#### DATA

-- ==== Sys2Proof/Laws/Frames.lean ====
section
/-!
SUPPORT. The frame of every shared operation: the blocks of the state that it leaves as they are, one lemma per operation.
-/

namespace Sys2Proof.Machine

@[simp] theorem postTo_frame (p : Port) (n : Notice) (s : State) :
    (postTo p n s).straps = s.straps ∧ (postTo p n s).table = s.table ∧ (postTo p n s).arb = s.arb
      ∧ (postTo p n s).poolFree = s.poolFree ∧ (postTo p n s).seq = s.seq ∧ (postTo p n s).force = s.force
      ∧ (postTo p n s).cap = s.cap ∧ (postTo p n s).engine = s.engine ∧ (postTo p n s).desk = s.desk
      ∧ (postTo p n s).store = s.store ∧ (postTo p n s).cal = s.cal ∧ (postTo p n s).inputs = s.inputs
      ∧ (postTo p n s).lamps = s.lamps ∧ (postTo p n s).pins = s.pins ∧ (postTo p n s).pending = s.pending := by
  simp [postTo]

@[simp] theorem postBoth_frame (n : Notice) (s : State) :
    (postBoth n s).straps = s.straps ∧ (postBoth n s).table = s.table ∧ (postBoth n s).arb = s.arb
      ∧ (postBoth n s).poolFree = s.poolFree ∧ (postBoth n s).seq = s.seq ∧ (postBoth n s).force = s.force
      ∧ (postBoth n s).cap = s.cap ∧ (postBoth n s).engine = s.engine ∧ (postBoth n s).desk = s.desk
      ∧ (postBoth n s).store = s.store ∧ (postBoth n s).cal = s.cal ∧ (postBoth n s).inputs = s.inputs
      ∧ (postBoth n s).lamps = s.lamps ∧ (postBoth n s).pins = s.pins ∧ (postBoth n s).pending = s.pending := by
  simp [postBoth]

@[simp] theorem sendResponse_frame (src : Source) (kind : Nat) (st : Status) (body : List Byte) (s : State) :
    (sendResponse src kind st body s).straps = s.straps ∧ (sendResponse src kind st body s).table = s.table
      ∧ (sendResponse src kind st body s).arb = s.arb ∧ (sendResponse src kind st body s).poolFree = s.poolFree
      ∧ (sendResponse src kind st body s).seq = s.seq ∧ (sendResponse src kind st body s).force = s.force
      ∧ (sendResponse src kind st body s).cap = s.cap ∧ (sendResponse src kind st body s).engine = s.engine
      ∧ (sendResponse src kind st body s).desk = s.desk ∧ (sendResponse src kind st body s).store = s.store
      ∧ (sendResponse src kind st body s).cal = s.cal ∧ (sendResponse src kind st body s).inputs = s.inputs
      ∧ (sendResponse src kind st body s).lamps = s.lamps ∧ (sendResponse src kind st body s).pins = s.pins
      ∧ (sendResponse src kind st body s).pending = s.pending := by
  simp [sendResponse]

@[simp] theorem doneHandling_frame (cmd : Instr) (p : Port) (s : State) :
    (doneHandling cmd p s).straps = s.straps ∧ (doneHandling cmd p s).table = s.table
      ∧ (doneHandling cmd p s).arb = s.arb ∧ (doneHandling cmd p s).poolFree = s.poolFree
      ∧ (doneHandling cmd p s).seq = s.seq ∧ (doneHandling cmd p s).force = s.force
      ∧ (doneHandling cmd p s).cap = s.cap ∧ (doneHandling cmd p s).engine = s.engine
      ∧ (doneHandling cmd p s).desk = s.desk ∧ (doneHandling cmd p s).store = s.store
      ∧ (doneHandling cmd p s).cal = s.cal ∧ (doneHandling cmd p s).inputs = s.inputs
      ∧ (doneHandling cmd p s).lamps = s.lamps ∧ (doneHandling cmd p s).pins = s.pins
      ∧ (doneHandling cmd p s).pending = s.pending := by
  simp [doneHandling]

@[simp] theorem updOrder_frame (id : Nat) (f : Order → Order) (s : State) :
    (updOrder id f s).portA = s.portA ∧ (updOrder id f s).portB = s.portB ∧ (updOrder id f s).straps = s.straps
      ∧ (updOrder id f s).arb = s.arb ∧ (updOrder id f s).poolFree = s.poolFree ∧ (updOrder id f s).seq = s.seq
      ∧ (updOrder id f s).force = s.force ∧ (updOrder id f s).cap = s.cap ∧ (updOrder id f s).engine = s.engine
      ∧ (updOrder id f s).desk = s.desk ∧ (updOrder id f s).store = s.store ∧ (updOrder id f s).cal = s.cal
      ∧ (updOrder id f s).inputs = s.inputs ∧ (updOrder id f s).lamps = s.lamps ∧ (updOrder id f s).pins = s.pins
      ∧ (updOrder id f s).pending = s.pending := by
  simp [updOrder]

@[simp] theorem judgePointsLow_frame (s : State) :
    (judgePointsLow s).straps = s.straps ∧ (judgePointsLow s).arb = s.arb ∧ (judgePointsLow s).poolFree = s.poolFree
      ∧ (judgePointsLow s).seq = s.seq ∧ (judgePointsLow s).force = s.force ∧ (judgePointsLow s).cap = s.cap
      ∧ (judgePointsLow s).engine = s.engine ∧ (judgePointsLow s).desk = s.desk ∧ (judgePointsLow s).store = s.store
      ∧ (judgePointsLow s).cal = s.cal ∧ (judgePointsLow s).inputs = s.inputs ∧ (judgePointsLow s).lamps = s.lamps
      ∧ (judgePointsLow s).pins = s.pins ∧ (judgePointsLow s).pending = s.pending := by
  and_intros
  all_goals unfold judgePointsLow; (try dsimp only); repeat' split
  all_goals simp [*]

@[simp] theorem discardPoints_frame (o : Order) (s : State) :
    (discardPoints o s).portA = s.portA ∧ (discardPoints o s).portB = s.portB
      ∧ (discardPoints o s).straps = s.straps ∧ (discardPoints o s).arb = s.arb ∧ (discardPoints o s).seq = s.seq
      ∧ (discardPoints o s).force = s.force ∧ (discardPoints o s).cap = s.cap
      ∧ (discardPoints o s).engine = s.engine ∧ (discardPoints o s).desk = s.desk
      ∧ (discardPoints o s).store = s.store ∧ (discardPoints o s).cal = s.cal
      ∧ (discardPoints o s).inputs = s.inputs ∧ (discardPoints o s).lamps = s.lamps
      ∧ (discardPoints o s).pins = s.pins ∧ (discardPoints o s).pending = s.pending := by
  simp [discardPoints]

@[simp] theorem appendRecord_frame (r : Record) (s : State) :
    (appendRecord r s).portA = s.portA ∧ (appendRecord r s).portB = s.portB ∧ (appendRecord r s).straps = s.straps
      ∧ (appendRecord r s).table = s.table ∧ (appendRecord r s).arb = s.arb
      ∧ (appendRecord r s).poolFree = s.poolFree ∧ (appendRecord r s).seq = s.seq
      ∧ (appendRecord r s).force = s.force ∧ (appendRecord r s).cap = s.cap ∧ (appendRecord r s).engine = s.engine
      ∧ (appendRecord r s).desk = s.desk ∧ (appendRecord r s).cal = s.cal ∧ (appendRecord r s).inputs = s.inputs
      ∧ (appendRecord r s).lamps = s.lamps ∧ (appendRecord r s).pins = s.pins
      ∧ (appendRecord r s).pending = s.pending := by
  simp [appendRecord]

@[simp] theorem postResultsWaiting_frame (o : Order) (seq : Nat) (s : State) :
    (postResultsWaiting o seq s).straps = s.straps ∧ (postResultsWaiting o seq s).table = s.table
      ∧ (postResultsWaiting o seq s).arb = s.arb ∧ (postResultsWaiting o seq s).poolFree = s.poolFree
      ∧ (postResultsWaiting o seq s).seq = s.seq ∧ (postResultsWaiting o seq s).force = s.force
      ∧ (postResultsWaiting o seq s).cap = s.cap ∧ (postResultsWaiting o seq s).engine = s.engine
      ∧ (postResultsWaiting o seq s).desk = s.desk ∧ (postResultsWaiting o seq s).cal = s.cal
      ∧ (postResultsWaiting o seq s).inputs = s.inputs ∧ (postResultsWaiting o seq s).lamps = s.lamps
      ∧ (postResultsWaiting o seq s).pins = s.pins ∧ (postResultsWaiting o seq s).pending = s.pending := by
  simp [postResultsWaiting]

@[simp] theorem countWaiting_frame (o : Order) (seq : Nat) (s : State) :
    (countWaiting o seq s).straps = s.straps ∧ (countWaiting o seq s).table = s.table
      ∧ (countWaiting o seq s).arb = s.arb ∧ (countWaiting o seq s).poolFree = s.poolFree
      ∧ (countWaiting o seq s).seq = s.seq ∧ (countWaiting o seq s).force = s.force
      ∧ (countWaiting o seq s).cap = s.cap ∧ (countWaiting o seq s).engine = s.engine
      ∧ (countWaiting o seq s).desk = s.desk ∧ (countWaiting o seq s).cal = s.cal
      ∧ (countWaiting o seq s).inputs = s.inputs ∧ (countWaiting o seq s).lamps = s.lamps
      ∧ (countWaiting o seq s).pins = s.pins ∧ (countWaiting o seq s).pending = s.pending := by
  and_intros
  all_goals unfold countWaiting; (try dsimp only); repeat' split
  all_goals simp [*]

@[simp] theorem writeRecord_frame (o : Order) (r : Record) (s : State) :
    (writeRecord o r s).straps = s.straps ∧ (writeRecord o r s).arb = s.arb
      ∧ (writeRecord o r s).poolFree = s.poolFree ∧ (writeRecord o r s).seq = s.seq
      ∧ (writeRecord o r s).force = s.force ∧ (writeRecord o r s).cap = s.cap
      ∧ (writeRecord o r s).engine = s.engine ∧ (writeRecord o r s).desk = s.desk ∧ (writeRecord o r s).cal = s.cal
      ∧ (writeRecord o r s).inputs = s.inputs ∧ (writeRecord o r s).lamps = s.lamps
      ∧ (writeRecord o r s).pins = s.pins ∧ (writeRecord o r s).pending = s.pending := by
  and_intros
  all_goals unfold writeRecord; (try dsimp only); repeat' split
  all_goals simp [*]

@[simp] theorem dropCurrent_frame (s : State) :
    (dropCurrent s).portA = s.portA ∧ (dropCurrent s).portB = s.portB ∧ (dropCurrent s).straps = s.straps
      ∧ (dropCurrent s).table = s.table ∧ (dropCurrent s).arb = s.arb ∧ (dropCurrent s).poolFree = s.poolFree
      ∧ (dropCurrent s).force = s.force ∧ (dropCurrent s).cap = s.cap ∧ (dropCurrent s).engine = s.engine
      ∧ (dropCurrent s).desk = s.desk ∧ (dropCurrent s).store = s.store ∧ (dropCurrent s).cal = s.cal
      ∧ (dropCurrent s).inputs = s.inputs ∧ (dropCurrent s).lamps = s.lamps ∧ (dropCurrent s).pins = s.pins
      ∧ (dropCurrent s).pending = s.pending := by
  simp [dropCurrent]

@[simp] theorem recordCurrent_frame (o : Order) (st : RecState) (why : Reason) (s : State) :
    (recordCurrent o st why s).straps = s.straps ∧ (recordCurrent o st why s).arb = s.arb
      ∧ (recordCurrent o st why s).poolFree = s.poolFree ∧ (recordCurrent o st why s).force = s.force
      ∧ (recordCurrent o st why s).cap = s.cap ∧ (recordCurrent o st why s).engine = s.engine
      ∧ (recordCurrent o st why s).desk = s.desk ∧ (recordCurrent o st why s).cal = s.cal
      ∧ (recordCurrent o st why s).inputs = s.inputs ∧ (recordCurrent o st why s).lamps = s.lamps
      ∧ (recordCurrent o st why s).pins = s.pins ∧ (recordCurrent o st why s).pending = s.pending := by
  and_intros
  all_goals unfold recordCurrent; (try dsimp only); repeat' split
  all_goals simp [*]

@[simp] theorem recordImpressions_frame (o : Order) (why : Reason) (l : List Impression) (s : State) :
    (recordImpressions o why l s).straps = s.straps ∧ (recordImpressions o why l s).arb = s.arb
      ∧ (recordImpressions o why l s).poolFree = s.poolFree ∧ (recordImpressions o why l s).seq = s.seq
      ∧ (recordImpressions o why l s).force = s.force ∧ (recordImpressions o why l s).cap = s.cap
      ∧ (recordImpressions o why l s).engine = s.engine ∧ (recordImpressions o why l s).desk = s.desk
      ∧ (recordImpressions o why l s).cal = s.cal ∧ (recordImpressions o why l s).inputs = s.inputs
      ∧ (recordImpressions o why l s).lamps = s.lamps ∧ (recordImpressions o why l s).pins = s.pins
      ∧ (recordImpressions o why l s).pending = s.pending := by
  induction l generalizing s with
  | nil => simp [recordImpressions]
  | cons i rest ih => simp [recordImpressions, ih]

########

◆ **ABOUT THIS TASK**
Copy each line of the records that contains the word "Reason".

◆ **SOLUTION TO THE PROBLEM**
@[simp] theorem recordCurrent_frame (o : Order) (st : RecState) (why : Reason) (s : State) :
@[simp] theorem recordImpressions_frame (o : Order) (why : Reason) (l : List Impression) (s : State) :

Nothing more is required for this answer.